-- ==== Sys2Proof/Certificates/Slice0/Obligations.lean ====
section
/-! DEFINITION. The statements for the provers. A statement about a next state says that the command answers it, what it holds, and what it
leaves as it was: registers by address, memory by byte. -/

open Sys2Proof Sys2Proof.Machine

/-- SP power-on reset, converter start and stop, rail failures and restart, SG-5 and the backup cell. SP_POWER_ON_RESET of an unpowered SP
leaves the module Dormant, every register at its reset word, RT's seal and brown-out latch as they were, the retention bytes kept and
every other byte at what unlisted memory reads as (log entry 8, the model's choice). CONVERTER_START, with SP powered, the module Dormant
and no off time running, and RAIL_RESTART start the converter with all five rails good and change no other register and no byte.
RT_BROWN_OUT clears both seal registers and latches BOD_SEEN, and changes no register and no byte. RAIL_FAILURE of VCORE, VSER, VANA or
VDDIO in Dormant stops the converter, notes the rail as the last to fail, and keeps the converter off for 10 ms, or for 60 s after three
failures within 60 s. A VSUP failure is noted in SUP_RAIL_STAT alone. VBAK_MEASURE shows the measurement, sets VBAK_LOW below VBAK_WARN,
clears it more than 50 mV above, raises 0x023 where it changed, and touches no other register (R40, R54, R380, R381, R382, R392, R411,
R57, R386). -/
def Obligations.PowerUpAndRails : Prop :=
  ((∀ s : State, s.sp.powered = false →
    ∃ t, exec .spPowerOnReset s = .next t ∧ t.sp.powered = true ∧ t.life = stDormant ∧ (∀ a, t.reg a = resetWord a)
      ∧ t.sp.sealA = s.sp.sealA ∧ t.sp.sealB = s.sp.sealB ∧ t.sp.sealCrc = s.sp.sealCrc ∧ t.sp.bodSeen = s.sp.bodSeen ∧ t.chan = []
      ∧ (∀ a, retentionBase ≤ a → a < retentionBase + retentionSize → t.byte a = s.byte a)
      ∧ (∀ a, a < retentionBase ∨ retentionBase + retentionSize ≤ a → t.byte a = 0))
  ∧ (∀ s : State, s.sp.powered = true → s.sp.dormant = true → s.sp.railOff = 0 →
    ∃ t, exec .converterStart s = .next t ∧ t.sp.converter = true ∧ t.fld SUP_RAIL_STAT SUP_RAIL_STAT_GOOD = 0x1F
      ∧ Safety.onlyRegs [SUP_RAIL_STAT] s t ∧ Safety.sameMem s t ∧ t.chan = s.chan)
  ∧ (∀ s : State, s.sp.railOff ≠ 0 → s.sp.converter = false →
    ∃ t, exec .railRestart s = .next t ∧ t.sp.converter = true ∧ t.sp.railOff = 0 ∧ t.sp.rstCause = 3
      ∧ t.fld SUP_RAIL_STAT SUP_RAIL_STAT_GOOD = 0x1F ∧ Safety.onlyRegs [SUP_RAIL_STAT] s t ∧ Safety.sameMem s t ∧ t.chan = s.chan)
  ∧ (∀ s : State, ∃ t, exec .rtBrownOut s = .next t ∧ t.sp.sealA = 0 ∧ t.sp.sealB = 0 ∧ t.sp.bodSeen = true
      ∧ Safety.onlyRegs [] s t ∧ Safety.sameMem s t ∧ t.chan = s.chan))
  ∧ ((∀ (s : State) (r : Rail), s.sp.converter = true → r ≠ .vsup → s.sp.dormant = true →
    ∃ t, exec (.railFailure r) s = .next t ∧ t.sp.converter = false ∧ t.life = stDormant
      ∧ t.sp.railOff = (if 2 ≤ (s.sp.railFails.filter (fun x => s.now - x < 60000000000)).length then 60000 else 10)
      ∧ t.fld SUP_RAIL_STAT SUP_RAIL_STAT_GOOD = 0x10 ∧ t.fld SUP_RAIL_STAT SUP_RAIL_STAT_LAST_FAIL = railCode r)
  ∧ (∀ s : State, s.sp.converter = true →
    ∃ t, exec (.railFailure .vsup) s = .next t ∧ t.fld SUP_RAIL_STAT SUP_RAIL_STAT_LAST_FAIL = 5
      ∧ t.flag SUP_RAIL_STAT ⟨4, 1⟩ = false ∧ Safety.onlyRegs [SUP_RAIL_STAT] s t ∧ Safety.sameMem s t ∧ t.chan = s.chan)
  ∧ (∀ (s : State) (v : Fin 512), s.sp.converter = true →
    ∃ t, exec (.vbakMeasure v) s = .next t ∧ t.fld SUP_PWR_STAT SUP_PWR_STAT_VBAK = v
      ∧ (v.val < s.fld SUP_PWR_CFG SUP_PWR_CFG_VBAK_WARN → t.flag SUP_PWR_STAT SUP_PWR_STAT_VBAK_LOW = true)
      ∧ (s.fld SUP_PWR_CFG SUP_PWR_CFG_VBAK_WARN + 5 < v.val → t.flag SUP_PWR_STAT SUP_PWR_STAT_VBAK_LOW = false)
      ∧ Safety.onlyRegs [SUP_PWR_STAT] s t ∧ Safety.sameMem s t
      ∧ (s.sp.dormant = false → t.flag SUP_PWR_STAT SUP_PWR_STAT_VBAK_LOW ≠ s.flag SUP_PWR_STAT SUP_PWR_STAT_VBAK_LOW →
        Safety.raised [(islSP, 0x023)] s t)))

/-- Main power good into Loading, and the power-fail sequence that seals retention. From Dormant with SP powered and the converter
running, MAIN_POWER_GOOD with TEST latched low answers a next state in Loading, with the reset cause shown, SENIOR as latched, RT open for
writes with its seal cleared, the loader running, and SUP_RET_STAT.VALID telling whether retention was accepted: accepted contents are
kept byte for byte, others are zero-filled, and no byte outside the retention SRAM changes. With TEST latched high the module stays
Dormant with every register and byte as it was. POWER_FAILURE in any state but Dormant halts the loader and L7 and closes RT's write port,
and an RT in service then holds both seal words and the CRC-32C of the 96 KiB of retention SRAM as it now stands. ARCHIVE_WRITE_DONE shows
the record done, clears PREPARED and raises 0x02A. POWER_RETURN is a supervisor reset with cause 0x3 that keeps the seal and every byte.
CONVERTER_STOP, after a power failure or in Dormant, leaves the module Dormant with only VSUP good, retention bytes and seal kept (R14,
R26, R50, R55, R57, R58, R391, R49, R380, R381, R392). -/
def Obligations.StartAndPowerFail : Prop :=
  (∀ (s : State) (senior test : Bool) (vbak : Nat), s.sp.powered = true → s.sp.converter = true → s.sp.dormant = true →
    ((s.latchStraps senior test).sp.test = true →
      ∃ t, exec (.mainPowerGood senior test vbak) s = .next t ∧ t.life = stDormant ∧ Safety.onlyRegs [] s t ∧ Safety.sameMem s t)
    ∧ ((s.latchStraps senior test).sp.test = false →
      ∃ t, exec (.mainPowerGood senior test vbak) s = .next t ∧ t.life = stLoading ∧ t.sp.rtOpen = true ∧ t.sp.sealA = 0 ∧ t.sp.sealB = 0
        ∧ t.ld.running = true ∧ t.fld SUP_RST_CAUSE SUP_RST_CAUSE_CAUSE = s.sp.rstCause % 4
        ∧ t.flag SUP_RET_STAT SUP_RET_STAT_VALID = s.retentionGood
        ∧ (s.sp.latched = false → t.flag SUP_STATE SUP_STATE_SENIOR = senior)
        ∧ (s.retentionGood = true → Safety.sameMem s t)
        ∧ (s.retentionGood = false → ∀ a, retentionBase ≤ a → a < retentionBase + retentionSize → t.byte a = 0)
        ∧ (∀ a, a < retentionBase ∨ retentionBase + retentionSize ≤ a → t.byte a = s.byte a)))
  ∧ ((∀ s : State, s.sp.dormant = false → s.sp.powerFail = .idle →
    ∃ t, exec .powerFailure s = .next t ∧ t.sp.powerFail ≠ .idle ∧ t.sp.rtOpen = false ∧ t.ld.running = false ∧ t.sp.l7Run = false
      ∧ t.flag SUP_SAFETY_STAT SUP_SAFETY_STAT_SHARED_EN = false ∧ t.flag SUP_SAFETY_STAT SUP_SAFETY_STAT_CLAIM_OUT = false
      ∧ (s.running islRT = true → t.sp.sealA = sealWord ∧ t.sp.sealB = sealComplement
          ∧ t.sp.sealCrc = crc32c (t.bytes retentionBase retentionSize)))
  ∧ (∀ s : State, s.sp.powerFail = .archiving → s.sp.stopAfter = false →
    ∃ t, exec .archiveWriteDone s = .next t ∧ t.sp.powerFail = .waiting ∧ t.sp.archDone = true
      ∧ t.flag NVM_ARCH_STAT NVM_ARCH_STAT_PREPARED = false ∧ Safety.onlyRegs [NVM_ARCH_STAT] s t ∧ Safety.sameMem s t
      ∧ (s.sp.dormant = false → Safety.raised [(islLD, 0x02A)] s t))
  ∧ (∀ s : State, s.sp.powerFail = .waiting →
    ∃ t, exec .powerReturn s = .next t ∧ t.life = stDormant ∧ t.sp.rstCause = 3 ∧ t.sp.powerFail = .idle ∧ t.sp.sealA = s.sp.sealA
      ∧ t.sp.sealB = s.sp.sealB ∧ t.sp.sealCrc = s.sp.sealCrc ∧ Safety.sameMem s t ∧ t.flag SUP_SAFETY_STAT SUP_SAFETY_STAT_SHARED_EN = false
      ∧ t.flag SUP_SAFETY_STAT SUP_SAFETY_STAT_CLAIM_OUT = false)
  ∧ (∀ s : State, s.sp.converter = true → (s.sp.powerFail ≠ .idle ∨ s.sp.dormant = true) →
    ∃ t, exec .converterStop s = .next t ∧ t.life = stDormant ∧ t.sp.converter = false ∧ t.fld SUP_RAIL_STAT SUP_RAIL_STAT_GOOD = 0x10
      ∧ (∀ a, retentionBase ≤ a → a < retentionBase + retentionSize → t.byte a = s.byte a)
      ∧ t.sp.sealA = s.sp.sealA ∧ t.sp.sealB = s.sp.sealB ∧ t.sp.sealCrc = s.sp.sealCrc))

**What to work on:**
Return only the lines between the one holding "a = resetWord a)" and the one holding "t.byte a = 0))", inclusive, exactly as they appear above.

**Answer space:**
    ∃ t, exec .spPowerOnReset s = .next t ∧ t.sp.powered = true ∧ t.life = stDormant ∧ (∀ a, t.reg a = resetWord a)
      ∧ t.sp.sealA = s.sp.sealA ∧ t.sp.sealB = s.sp.sealB ∧ t.sp.sealCrc = s.sp.sealCrc ∧ t.sp.bodSeen = s.sp.bodSeen ∧ t.chan = []
      ∧ (∀ a, retentionBase ≤ a → a < retentionBase + retentionSize → t.byte a = s.byte a)
      ∧ (∀ a, a < retentionBase ∨ retentionBase + retentionSize ≤ a → t.byte a = 0))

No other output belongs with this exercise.